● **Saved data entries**
<<<<
-- ==== Sys2Proof/Machine/DisplayOps.lean ====
section
/-! DEFINITION. The display instructions CLS, SET-ALL and DRAW (41_display.md). -/

namespace Sys2Proof.Machine

/-- R58. -/
def execCls (s : State) : Answer := .next { s with disp := dispClear }

/-- R59. -/
def execSetAll (s : State) : Answer := .next { s with disp := dispSetAll }

/-- A display column from an unbounded number, modulo 64 (R60: horizontal wrap). -/
def wrapCol (n : Nat) : Fin 64 := ⟨n % 64, Nat.mod_lt _ (by decide)⟩

/-- A display row from an unbounded number, modulo 32 (R60: vertical wrap). -/
def wrapRow (n : Nat) : Fin 32 := ⟨n % 32, Nat.mod_lt _ (by decide)⟩

/-- One pixel of the blit (R60, the inner loop's body): sprite bit `k` of byte `b`, on row `r`,
start column `x0`; the pair is the display and whether a bit went from 1 to 0. -/
def drawPixel (r : Fin 32) (x0 : Nat) (b : Byte) (p : Display × Bool) (k : Nat) : Display × Bool :=
  let bit := b.getLsbD (7 - k)
  let c := wrapCol (x0 + k)
  let old := dispGet p.1 r c
  let new := old ^^ bit
  (dispSet p.1 r c new, p.2 || (old && !new))

/-- One sprite row (R60): bits 7 down to 0 at columns `x0`, `x0 + 1`, ..., wrapping. -/
def drawRow (r : Fin 32) (x0 : Nat) (b : Byte) (p : Display × Bool) : Display × Bool :=
  (List.range 8).foldl (drawPixel r x0 b) p

/-- The first `n` sprite rows (R60), row `j` from the byte at `base + j`, on display row
`(y0 + j) mod 32`. -/
def drawRows (byteAt : Nat → Byte) (base x0 y0 : Nat) : Nat → Display × Bool → Display × Bool
  | 0, p => p
  | n + 1, p =>
    drawRow (wrapRow (y0 + n)) x0 (byteAt (base + n)) (drawRows byteAt base x0 y0 n p)

/-- The blit of R60 from a state: the new display and the collision. -/
def State.blit (s : State) (x y : Reg) (n : Nibble) : Display × Bool :=
  drawRows s.readByte s.i.toNat (s.startCol x) (s.startRow y) n.toNat (s.disp, false)

/-- R60: the range check, the blit, VF last. -/
def execDraw (x y : Reg) (n : Nibble) (s : State) : Answer :=
  if rangeOk s.i n.toNat then
    let p := s.blit x y n
    .next ({ s with disp := p.1 }.setV regVF (flagByte p.2))
  else raiseFault .memOutOfRange s

end Sys2Proof.Machine
end

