-- ==== Sys2Proof/Machine/Dispatch.lean ====
section
/-! DEFINITION. `Execute(d)` (40_cycle.md R53): one arm per constructor of `Instr`, each a call of
the instruction's meaning. -/

namespace Sys2Proof.Machine

/-- R53. -/
def exec (i : Instr) (s : State) : Host.Outcome State Fault Refusal :=
  match i with
  | .cls => Sys2Proof.Machine.execCls s
  | .setAll => Sys2Proof.Machine.execSetAll s
  | .ret => Sys2Proof.Machine.execRet s
  | .jump nnn => Sys2Proof.Machine.execJump nnn s
  | .call nnn => Sys2Proof.Machine.execCall nnn s
  | .skipEq x nn => Sys2Proof.Machine.execSkipEq x nn s
  | .skipNeq x nn => Sys2Proof.Machine.execSkipNeq x nn s
  | .skipEqReg x y => Sys2Proof.Machine.execSkipEqReg x y s
  | .load x nn => Sys2Proof.Machine.execLoad x nn s
  | .add x nn => Sys2Proof.Machine.execAdd x nn s
  | .mov x y => Sys2Proof.Machine.execMov x y s
  | .or x y => Sys2Proof.Machine.execOr x y s
  | .and x y => Sys2Proof.Machine.execAnd x y s
  | .xor x y => Sys2Proof.Machine.execXor x y s
  | .addReg x y => Sys2Proof.Machine.execAddReg x y s
  | .sub x y => Sys2Proof.Machine.execSub x y s
  | .shr x y => Sys2Proof.Machine.execShr x y s
  | .subn x y => Sys2Proof.Machine.execSubn x y s
  | .shl x y => Sys2Proof.Machine.execShl x y s
  | .skipNeqReg x y => Sys2Proof.Machine.execSkipNeqReg x y s
  | .loadI nnn => Sys2Proof.Machine.execLoadI nnn s
  | .jumpOffset nnn => Sys2Proof.Machine.execJumpOffset nnn s
  | .rand x nn => Sys2Proof.Machine.execRand x nn s
  | .draw x y n => Sys2Proof.Machine.execDraw x y n s
  | .skipKey x => Sys2Proof.Machine.execSkipKey x s
  | .skipNokey x => Sys2Proof.Machine.execSkipNokey x s
  | .loadDelay x => Sys2Proof.Machine.execLoadDelay x s
  | .waitKey x => Sys2Proof.Machine.execWaitKey x s
  | .setDelay x => Sys2Proof.Machine.execSetDelay x s
  | .setSound x => Sys2Proof.Machine.execSetSound x s
  | .addI x => Sys2Proof.Machine.execAddI x s
  | .fontAddr x => Sys2Proof.Machine.execFontAddr x s
  | .bcd x => Sys2Proof.Machine.execBcd x s
  | .storeRegs x => Sys2Proof.Machine.execStoreRegs x s
  | .loadRegs x => Sys2Proof.Machine.execLoadRegs x s

end Sys2Proof.Machine
end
>>>>
● **TASK TO CARRY OUT**
Start with the first line of the data and print every line exactly. The line containing "def execSetAll (s" is the last one to include.

● **TASK OUTPUT**
-- ==== Sys2Proof/Machine/DisplayOps.lean ====
section
/-! DEFINITION. The display instructions CLS, SET-ALL and DRAW (41_display.md). -/

namespace Sys2Proof.Machine

/-- R58. -/
def execCls (s : State) : Answer := .next { s with disp := dispClear }

/-- R59. -/
def execSetAll (s : State) : Answer := .next { s with disp := dispSetAll }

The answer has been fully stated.